YOUR ASSIGNMENT -
The response must consist of the lines below from the one with "exact ⟨hmem, (hframes" through the one with "rw [State.skipIf_eq]", exactly as they appear and with both ends kept.

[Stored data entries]

/-- An instruction that ends FAULTED from FETCHING has written no register. -/
theorem ExecEffect.regs_of_faulted {i : Instr} (he : ExecEffect s i t) (hrun : s.runState = .fetching)
    (ht : t.runState = .faulted) : t.regs = s.regs := by
  cases he with
  | writes => exact absurd (hrun.symm.trans ht) (by decide)
  | skips => rw [State.skipIf_eq, State.setPc_regs]
  | halts | returns | underflows | calls | overflows | jumps => rfl

/-! ## All that a step can do -/

/-- A fetch is refused only where its second byte does not exist (rules R34, R72). -/
theorem State.le_pc_of_fetch_none (h : s.fetch = none) : 0xFFF ≤ s.pc.toNat := by
  rcases s.fetch_cases with ⟨hw, -⟩ | ⟨-, hpc⟩
  · rw [h] at hw; cases hw
  · exact hpc

/-- A fetch succeeds only below 0xFFF (rules R34, R72). -/
theorem State.Fetches.pc_le {iw : Word} (h : s.Fetches iw) : s.pc.toNat ≤ 0xFFE := by
  rcases s.fetch_cases with ⟨-, hpc⟩ | ⟨hw, -⟩
  · exact hpc
  · rw [h.2] at hw; cases hw

/-- After a successful fetch the advanced `pc` is at most 0x1000 (rule R15). -/
theorem State.Fetches.advancePc_le {iw : Word} (h : s.Fetches iw) : s.advancePc.pc.toNat ≤ 0x1000 := by
  have hle := h.pc_le
  rw [State.advancePc_pc, pc_add_two_toNat (hle.trans (by decide))]
  omega

/-- The next states of a step: none but itself once the run has ended, the two faults of the run loop, or the effect of the
fetched instruction with `pc` advanced (rules R71 to R76). -/
inductive StepEffect (s : State) : State → Prop
  | ended (h : s.runState ≠ .fetching) : StepEffect s s
  | refused (hf : s.runState = .fetching) (hpc : 0xFFF ≤ s.pc.toNat) : StepEffect s (s.raise .outOfBoundsFetch s.pc)
  | unimplemented (iw : Word) (hf : s.Fetches iw) (hw : wellFormedWord iw = false) :
      StepEffect s (s.advancePc.raise .unimplementedOpcode iw)
  | runs (iw : Word) (i : Instr) (hf : s.Fetches iw) (hd : decode iw = .ok i) {t : State}
      (he : ExecEffect s.advancePc i t) : StepEffect s t

theorem stepEffect_of_step (h : step s = .next t) : StepEffect s t := by
  by_cases hf : s.runState = .fetching
  · rcases hw : s.fetch with _ | iw
    · rw [step_of_refused hf hw] at h
      cases h
      exact .refused hf (State.le_pc_of_fetch_none hw)
    · cases hd : decode iw with
      | error e =>
        rw [step_of_unimplemented hf hw hd] at h
        cases h
        exact .unimplemented iw ⟨hf, hw⟩ (wellFormedWord_of_decode_error hd)
      | ok i =>
        rw [step_of_decoded hf hw hd] at h
        exact .runs iw i ⟨hf, hw⟩ hd (execEffect_of_exec h)
  · rw [step_of_ended hf] at h
    cases h
    exact .ended hf

/-- A step that ends FAULTED leaves every register as it was (rules R78, R139). -/
theorem step_regs_of_faulted (hstep : step s = .next t) (ht : t.runState = .faulted) : t.regs = s.regs := by
  cases stepEffect_of_step hstep with
  | ended | refused | unimplemented => rfl
  | runs iw i hf hd he => exact he.regs_of_faulted hf.1 ht

theorem step_of_fetches {iw : Word} {i : Instr} (h : s.Fetches iw) (hd : decode iw = .ok i) :
    step s = exec i s.advancePc :=
  step_of_decoded h.1 h.2 hd

end Sys2Proof.Machine
end

section
/-! PROOFS. The invariant of the reachable states (rules R15, R22): it holds at reset, every step keeps it, and so does
every host operation. -/

namespace Sys2Proof.Machine

variable {s t : State}

/-- Settles O38, by computation on the one fixed state. -/
theorem resetMeetsInvariant : Obligations.ResetMeetsInvariant := by
  unfold Obligations.ResetMeetsInvariant
  decide

/-- A record that no fault has written explains a state that is not FAULTED (rule R22). -/
theorem State.faultExplained_of_idle (hrun : s.runState ≠ .faulted) (hidle : s.fault = .idle) : s.FaultExplained :=
  ⟨fun _ => hidle, fun h => absurd h hrun⟩

/-- A CALL from a `pc` within memory keeps the bound of the live frames: the new frame is that `pc`, the old ones are as they
were (rule R15). -/
theorem State.afterCall_framesBounded (addr : Addr) (hframes : s.FramesBounded) (hpc : s.pc.toNat ≤ 0x1000)
    (hsp : s.sp.val < 16) : (s.afterCall addr hsp).FramesBounded := by
  intro k hk
  rw [State.afterCall_sp] at hk
  rw [State.afterCall_slot]
  split
  next => exact hpc
  next => exact hframes k (by omega)

/-- An instruction that runs from FETCHING with an advanced `pc` leaves a state of the invariant. -/
theorem ExecEffect.inv {i : Instr} (he : ExecEffect s i t) (hmem : s.mem.wf = true) (hpc : s.pc.toNat ≤ 0x1000)
    (hframes : s.FramesBounded) (hrun : s.runState = .fetching) (hidle : s.fault = .idle) : t.Inv := by
  have hpc' : s.PcBounded := hpc.trans (by decide)
  have htarget : ∀ addr : Addr, (targetOf addr).toNat ≤ 0x1002 := fun addr => by
    rw [targetOf_toNat]; have := addr.isLt; omega
  have hnf : s.runState ≠ .faulted := by rw [hrun]; decide
  cases he with
  | halts => exact ⟨hmem, hpc', hframes, State.faultExplained_of_idle (fun h => nomatch h) hidle⟩
  | returns k hk =>
    have hk' : k.val < s.sp.val := by omega
    exact ⟨hmem, (hframes k hk').trans (by decide), fun j hj => hframes j (Nat.lt_trans hj hk'),
      State.faultExplained_of_idle hnf hidle⟩
  | underflows hsp => exact ⟨hmem, hpc', hframes, fun h => absurd rfl h, fun _ => .inr (.inl ⟨rfl, hsp, rfl⟩)⟩
  | calls addr hsp =>
    exact ⟨hmem, htarget addr, State.afterCall_framesBounded addr hframes hpc hsp, State.faultExplained_of_idle hnf hidle⟩
  | overflows addr hsp =>
    exact ⟨hmem, hpc', hframes, fun h => absurd rfl h, fun _ => .inl ⟨rfl, hsp, encode_call_div addr⟩⟩
  | jumps addr => exact ⟨hmem, htarget addr, hframes, State.faultExplained_of_idle hnf hidle⟩
  | skips i taken =>
    rw [State.skipIf_eq]
    refine ⟨hmem, ?_, hframes, State.faultExplained_of_idle hnf hidle⟩
    cases taken with
    | false => exact hpc'
    | true => show (s.pc + 2#16).toNat ≤ 0x1002; rw [pc_add_two_toNat hpc]; omega
  | writes i regs => exact ⟨hmem, hpc', hframes, State.faultExplained_of_idle hnf hidle⟩

/-- Settles O39, by the cases of a step: an ended machine and the two faults of the run loop leave memory and frames alone,
and an instruction runs with an advanced `pc` that is at most 0x1000. -/
theorem stepKeepsInvariant : Obligations.StepKeepsInvariant := by
  unfold Obligations.StepKeepsInvariant
  intro s t hinv hstep
  obtain ⟨hmem, hpc, hframes, hexplained⟩ := hinv
  cases stepEffect_of_step hstep with
  | ended => exact ⟨hmem, hpc, hframes, hexplained⟩
  | refused _ hout =>
    exact ⟨hmem, hpc, hframes, fun h => absurd rfl h, fun _ => .inr (.inr (.inr ⟨rfl, rfl, hout⟩))⟩
  | unimplemented iw hf hw =>
    have hadv : s.advancePc.PcBounded := hf.advancePc_le.trans (by decide)
    exact ⟨hmem, hadv, hframes, fun h => absurd rfl h, fun _ => .inr (.inr (.inl ⟨rfl, hw⟩))⟩
  | runs iw i hf hd he =>
    have hidle : s.fault = .idle := hexplained.1 (by rw [hf.1]; decide)
    exact he.inv hmem hf.advancePc_le hframes hf.1 hidle

/-- Whatever every step keeps, a run of any length keeps (rule R77). -/
theorem runFor_keeps {P : State → Prop} (hstep : ∀ s t, P s → step s = .next t → P t) :
    ∀ {n : Nat} {s t : State}, P s → runFor n s = .next t → P t
  | 0, s, t, hs, h => by cases h; exact hs
  | n + 1, s, t, hs, h => by
    unfold runFor at h
    split at h
    next =>
      split at h
      next u hu => exact runFor_keeps hstep (hstep s u hs hu) h
      next => cases h
      next => cases h
    next => cases h; exact hs

/-- Whatever every host operation keeps, a history keeps. -/
theorem applyAll_keeps {P : Session → Prop} (hop : ∀ op ss ss', P ss → HostOp.apply op ss = .next ss' → P ss') :
    ∀ {ops : List HostOp} {ss ss' : Session}, P ss → applyAll ops ss = .next ss' → P ss'
  | [], ss, ss', hs, h => by cases h; exact hs
  | op :: ops, ss, ss', hs, h => by
    obtain ⟨u, hu, hrest⟩ := applyAll_cons_next h
    exact applyAll_keeps hop (hop op ss u hs hu) hrest

/-- The machine a Step or a Run leaves is the one its steps lead to. -/
theorem Session.advanced_eq_next {o : Host.Outcome State Fault Refusal} {ss : Session} (h : Session.advanced o = .next ss) :
    o = .next ss.core := by
  cases o <;> cases h
  rfl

WRITTEN RESPONSE -
    exact ⟨hmem, (hframes k hk').trans (by decide), fun j hj => hframes j (Nat.lt_trans hj hk'),
      State.faultExplained_of_idle hnf hidle⟩
  | underflows hsp => exact ⟨hmem, hpc', hframes, fun h => absurd rfl h, fun _ => .inr (.inl ⟨rfl, hsp, rfl⟩)⟩
  | calls addr hsp =>
    exact ⟨hmem, htarget addr, State.afterCall_framesBounded addr hframes hpc hsp, State.faultExplained_of_idle hnf hidle⟩
  | overflows addr hsp =>
    exact ⟨hmem, hpc', hframes, fun h => absurd rfl h, fun _ => .inl ⟨rfl, hsp, encode_call_div addr⟩⟩
  | jumps addr => exact ⟨hmem, htarget addr, hframes, State.faultExplained_of_idle hnf hidle⟩
  | skips i taken =>
    rw [State.skipIf_eq]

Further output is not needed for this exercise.